# Directions
From the entries below, copy each line in which the word "wakeBank" occurs.

Excerpted data below:

/-! ## The halt (40_clock_and_bus.md R134) -/

@[simp] theorem haltedState_cfg (s : State) : (haltedState s).cfg = s.cfg := rfl
@[simp] theorem haltedState_x (s : State) : (haltedState s).x = s.x := rfl
@[simp] theorem haltedState_tag (s : State) : (haltedState s).tag = s.tag := rfl
@[simp] theorem haltedState_pc (s : State) : (haltedState s).pc = s.pc := rfl
@[simp] theorem haltedState_mem (s : State) : (haltedState s).mem = s.mem := rfl
@[simp] theorem haltedState_stall (s : State) : (haltedState s).stall = s.stall := rfl
@[simp] theorem haltedState_clear (s : State) : (haltedState s).clear = s.clear := rfl
@[simp] theorem haltedState_halt (s : State) : (haltedState s).halt = s.halt := rfl
@[simp] theorem haltedState_cycle (s : State) : (haltedState s).cycle = s.cycle := rfl
@[simp] theorem haltedState_iq (s : State) : (haltedState s).iq = s.iq := rfl
@[simp] theorem haltedState_latch (s : State) : (haltedState s).latch = s.latch := rfl
@[simp] theorem haltedState_rs (s : State) : (haltedState s).rs = s.rs := rfl
@[simp] theorem haltedState_fu (s : State) : (haltedState s).fu = s.fu := rfl
@[simp] theorem haltedState_lq (s : State) : (haltedState s).lq = s.lq := rfl
@[simp] theorem haltedState_sq (s : State) : (haltedState s).sq = s.sq := rfl
@[simp] theorem haltedState_ldst (s : State) : (haltedState s).ldst = s.ldst := rfl
@[simp] theorem haltedState_stst (s : State) : (haltedState s).stst = s.stst := rfl
@[simp] theorem haltedState_rob (s : State) : (haltedState s).rob = s.rob := rfl
@[simp] theorem haltedState_bus (s : State) : (haltedState s).bus = s.bus := rfl
@[simp] theorem haltedState_full (s : State) : (haltedState s).full = s.full := rfl
@[simp] theorem haltedState_pred (s : State) : (haltedState s).pred = s.pred := rfl
@[simp] theorem haltedState_status (s : State) : (haltedState s).status = .halted s.exitCode := rfl

/-! ## The full flags (R137) -/

@[simp] theorem setFull_cfg (s : State) : (setFull s).cfg = s.cfg := rfl
@[simp] theorem setFull_x (s : State) : (setFull s).x = s.x := rfl
@[simp] theorem setFull_tag (s : State) : (setFull s).tag = s.tag := rfl
@[simp] theorem setFull_pc (s : State) : (setFull s).pc = s.pc := rfl
@[simp] theorem setFull_mem (s : State) : (setFull s).mem = s.mem := rfl
@[simp] theorem setFull_stall (s : State) : (setFull s).stall = s.stall := rfl
@[simp] theorem setFull_clear (s : State) : (setFull s).clear = s.clear := rfl
@[simp] theorem setFull_halt (s : State) : (setFull s).halt = s.halt := rfl
@[simp] theorem setFull_cycle (s : State) : (setFull s).cycle = s.cycle := rfl
@[simp] theorem setFull_iq (s : State) : (setFull s).iq = s.iq := rfl
@[simp] theorem setFull_latch (s : State) : (setFull s).latch = s.latch := rfl
@[simp] theorem setFull_rs (s : State) : (setFull s).rs = s.rs := rfl
@[simp] theorem setFull_fu (s : State) : (setFull s).fu = s.fu := rfl
@[simp] theorem setFull_lq (s : State) : (setFull s).lq = s.lq := rfl
@[simp] theorem setFull_sq (s : State) : (setFull s).sq = s.sq := rfl
@[simp] theorem setFull_ldst (s : State) : (setFull s).ldst = s.ldst := rfl
@[simp] theorem setFull_stst (s : State) : (setFull s).stst = s.stst := rfl
@[simp] theorem setFull_rob (s : State) : (setFull s).rob = s.rob := rfl
@[simp] theorem setFull_bus (s : State) : (setFull s).bus = s.bus := rfl
@[simp] theorem setFull_full (s : State) : (setFull s).full = fullFlags s := rfl
@[simp] theorem setFull_pred (s : State) : (setFull s).pred = s.pred := rfl
@[simp] theorem setFull_status (s : State) : (setFull s).status = s.status := rfl

/-! ## F7 -/

@[simp] theorem clearLatchAndBus_cfg (s : State) : (clearLatchAndBus s).cfg = s.cfg := rfl
@[simp] theorem clearLatchAndBus_x (s : State) : (clearLatchAndBus s).x = s.x := rfl
@[simp] theorem clearLatchAndBus_tag (s : State) : (clearLatchAndBus s).tag = s.tag := rfl
@[simp] theorem clearLatchAndBus_pc (s : State) : (clearLatchAndBus s).pc = s.pc := rfl
@[simp] theorem clearLatchAndBus_mem (s : State) : (clearLatchAndBus s).mem = s.mem := rfl
@[simp] theorem clearLatchAndBus_stall (s : State) : (clearLatchAndBus s).stall = s.stall := rfl
@[simp] theorem clearLatchAndBus_clear (s : State) : (clearLatchAndBus s).clear = s.clear := rfl
@[simp] theorem clearLatchAndBus_halt (s : State) : (clearLatchAndBus s).halt = s.halt := rfl
@[simp] theorem clearLatchAndBus_cycle (s : State) : (clearLatchAndBus s).cycle = s.cycle := rfl
@[simp] theorem clearLatchAndBus_iq (s : State) : (clearLatchAndBus s).iq = s.iq := rfl
@[simp] theorem clearLatchAndBus_latch (s : State) : (clearLatchAndBus s).latch = none := rfl
@[simp] theorem clearLatchAndBus_rs (s : State) : (clearLatchAndBus s).rs = s.rs := rfl
@[simp] theorem clearLatchAndBus_fu (s : State) : (clearLatchAndBus s).fu = s.fu := rfl
@[simp] theorem clearLatchAndBus_lq (s : State) : (clearLatchAndBus s).lq = s.lq := rfl
@[simp] theorem clearLatchAndBus_sq (s : State) : (clearLatchAndBus s).sq = s.sq := rfl
@[simp] theorem clearLatchAndBus_ldst (s : State) : (clearLatchAndBus s).ldst = s.ldst := rfl
@[simp] theorem clearLatchAndBus_stst (s : State) : (clearLatchAndBus s).stst = s.stst := rfl
@[simp] theorem clearLatchAndBus_rob (s : State) : (clearLatchAndBus s).rob = s.rob := rfl
@[simp] theorem clearLatchAndBus_bus (s : State) : (clearLatchAndBus s).bus = [] := rfl
@[simp] theorem clearLatchAndBus_full (s : State) : (clearLatchAndBus s).full = s.full := rfl
@[simp] theorem clearLatchAndBus_pred (s : State) : (clearLatchAndBus s).pred = s.pred := rfl
@[simp] theorem clearLatchAndBus_status (s : State) : (clearLatchAndBus s).status = s.status := rfl

/-! ## Wakeup (42_reservation_stations.md R205) -/

@[simp] theorem wakeAll_cfg (s : State) : (wakeAll s).cfg = s.cfg := rfl
@[simp] theorem wakeAll_x (s : State) : (wakeAll s).x = s.x := rfl
@[simp] theorem wakeAll_tag (s : State) : (wakeAll s).tag = s.tag := rfl
@[simp] theorem wakeAll_pc (s : State) : (wakeAll s).pc = s.pc := rfl
@[simp] theorem wakeAll_mem (s : State) : (wakeAll s).mem = s.mem := rfl
@[simp] theorem wakeAll_stall (s : State) : (wakeAll s).stall = s.stall := rfl
@[simp] theorem wakeAll_clear (s : State) : (wakeAll s).clear = s.clear := rfl
@[simp] theorem wakeAll_halt (s : State) : (wakeAll s).halt = s.halt := rfl
@[simp] theorem wakeAll_cycle (s : State) : (wakeAll s).cycle = s.cycle := rfl
@[simp] theorem wakeAll_iq (s : State) : (wakeAll s).iq = s.iq := rfl
@[simp] theorem wakeAll_latch (s : State) : (wakeAll s).latch = s.latch := rfl
@[simp] theorem wakeAll_rs (s : State) : (wakeAll s).rs = ⟨wakeBank s.bus s.rs.add, wakeBank s.bus s.rs.cmp, wakeBank s.bus s.rs.log, wakeBank s.bus s.rs.shf,
      wakeBank s.bus s.rs.ls⟩ := rfl
@[simp] theorem wakeAll_fu (s : State) : (wakeAll s).fu = s.fu := rfl
@[simp] theorem wakeAll_lq (s : State) : (wakeAll s).lq = s.lq := rfl
@[simp] theorem wakeAll_sq (s : State) : (wakeAll s).sq = s.sq := rfl
@[simp] theorem wakeAll_ldst (s : State) : (wakeAll s).ldst = s.ldst := rfl
@[simp] theorem wakeAll_stst (s : State) : (wakeAll s).stst = s.stst := rfl
@[simp] theorem wakeAll_rob (s : State) : (wakeAll s).rob = s.rob := rfl
@[simp] theorem wakeAll_bus (s : State) : (wakeAll s).bus = s.bus := rfl
@[simp] theorem wakeAll_full (s : State) : (wakeAll s).full = s.full := rfl
@[simp] theorem wakeAll_pred (s : State) : (wakeAll s).pred = s.pred := rfl
@[simp] theorem wakeAll_status (s : State) : (wakeAll s).status = s.status := rfl

/-! ## A change of one reorder-buffer entry -/

@[simp] theorem State.robModify_cfg (s : State) (i : Nat) (g : RobEntry → RobEntry) : (s.robModify i g).cfg = s.cfg := rfl
@[simp] theorem State.robModify_x (s : State) (i : Nat) (g : RobEntry → RobEntry) : (s.robModify i g).x = s.x := rfl
@[simp] theorem State.robModify_tag (s : State) (i : Nat) (g : RobEntry → RobEntry) : (s.robModify i g).tag = s.tag := rfl
@[simp] theorem State.robModify_pc (s : State) (i : Nat) (g : RobEntry → RobEntry) : (s.robModify i g).pc = s.pc := rfl
@[simp] theorem State.robModify_mem (s : State) (i : Nat) (g : RobEntry → RobEntry) : (s.robModify i g).mem = s.mem := rfl
@[simp] theorem State.robModify_stall (s : State) (i : Nat) (g : RobEntry → RobEntry) : (s.robModify i g).stall = s.stall := rfl
@[simp] theorem State.robModify_clear (s : State) (i : Nat) (g : RobEntry → RobEntry) : (s.robModify i g).clear = s.clear := rfl
@[simp] theorem State.robModify_halt (s : State) (i : Nat) (g : RobEntry → RobEntry) : (s.robModify i g).halt = s.halt := rfl
@[simp] theorem State.robModify_cycle (s : State) (i : Nat) (g : RobEntry → RobEntry) : (s.robModify i g).cycle = s.cycle := rfl
@[simp] theorem State.robModify_iq (s : State) (i : Nat) (g : RobEntry → RobEntry) : (s.robModify i g).iq = s.iq := rfl
@[simp] theorem State.robModify_latch (s : State) (i : Nat) (g : RobEntry → RobEntry) : (s.robModify i g).latch = s.latch := rfl
@[simp] theorem State.robModify_rs (s : State) (i : Nat) (g : RobEntry → RobEntry) : (s.robModify i g).rs = s.rs := rfl
@[simp] theorem State.robModify_fu (s : State) (i : Nat) (g : RobEntry → RobEntry) : (s.robModify i g).fu = s.fu := rfl
@[simp] theorem State.robModify_lq (s : State) (i : Nat) (g : RobEntry → RobEntry) : (s.robModify i g).lq = s.lq := rfl
@[simp] theorem State.robModify_sq (s : State) (i : Nat) (g : RobEntry → RobEntry) : (s.robModify i g).sq = s.sq := rfl
@[simp] theorem State.robModify_ldst (s : State) (i : Nat) (g : RobEntry → RobEntry) : (s.robModify i g).ldst = s.ldst := rfl
@[simp] theorem State.robModify_stst (s : State) (i : Nat) (g : RobEntry → RobEntry) : (s.robModify i g).stst = s.stst := rfl
@[simp] theorem State.robModify_rob (s : State) (i : Nat) (g : RobEntry → RobEntry) : (s.robModify i g).rob = ⟨s.rob.head, s.rob.entries.modify (s.robOffset i) g⟩ := rfl
@[simp] theorem State.robModify_bus (s : State) (i : Nat) (g : RobEntry → RobEntry) : (s.robModify i g).bus = s.bus := rfl
@[simp] theorem State.robModify_full (s : State) (i : Nat) (g : RobEntry → RobEntry) : (s.robModify i g).full = s.full := rfl
@[simp] theorem State.robModify_pred (s : State) (i : Nat) (g : RobEntry → RobEntry) : (s.robModify i g).pred = s.pred := rfl
@[simp] theorem State.robModify_status (s : State) (i : Nat) (g : RobEntry → RobEntry) : (s.robModify i g).status = s.status := rfl

/-! ## The squash (48_reorder_commit.md R395) -/

@[simp] theorem squash_cfg (s : State) : (squash s).cfg = s.cfg := rfl
@[simp] theorem squash_x (s : State) : (squash s).x = s.x := rfl
@[simp] theorem squash_tag (s : State) : (squash s).tag = Vector.replicate 32 none := rfl
@[simp] theorem squash_pc (s : State) : (squash s).pc = s.pc := rfl
@[simp] theorem squash_mem (s : State) : (squash s).mem = s.mem := rfl
@[simp] theorem squash_stall (s : State) : (squash s).stall = false := rfl
@[simp] theorem squash_clear (s : State) : (squash s).clear = false := rfl
@[simp] theorem squash_halt (s : State) : (squash s).halt = s.halt := rfl
@[simp] theorem squash_cycle (s : State) : (squash s).cycle = s.cycle := rfl
@[simp] theorem squash_iq (s : State) : (squash s).iq = [] := rfl
@[simp] theorem squash_latch (s : State) : (squash s).latch = none := rfl
@[simp] theorem squash_rs (s : State) : (squash s).rs = Banks.empty s.cfg := rfl
@[simp] theorem squash_fu (s : State) : (squash s).fu = Stages.allIdle := rfl
@[simp] theorem squash_lq (s : State) : (squash s).lq = [] := rfl
@[simp] theorem squash_sq (s : State) : (squash s).sq = [] := rfl
@[simp] theorem squash_ldst (s : State) : (squash s).ldst = .idle := rfl
@[simp] theorem squash_stst (s : State) : (squash s).stst = .idle := rfl
@[simp] theorem squash_rob (s : State) : (squash s).rob = ⟨0, []⟩ := rfl
@[simp] theorem squash_bus (s : State) : (squash s).bus = [] := rfl
@[simp] theorem squash_full (s : State) : (squash s).full = s.full := rfl
@[simp] theorem squash_pred (s : State) : (squash s).pred = s.pred := rfl
@[simp] theorem squash_status (s : State) : (squash s).status = s.status := rfl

End of Excerpted data.

# Finished task
@[simp] theorem wakeAll_rs (s : State) : (wakeAll s).rs = ⟨wakeBank s.bus s.rs.add, wakeBank s.bus s.rs.cmp, wakeBank s.bus s.rs.log, wakeBank s.bus s.rs.shf,
      wakeBank s.bus s.rs.ls⟩ := rfl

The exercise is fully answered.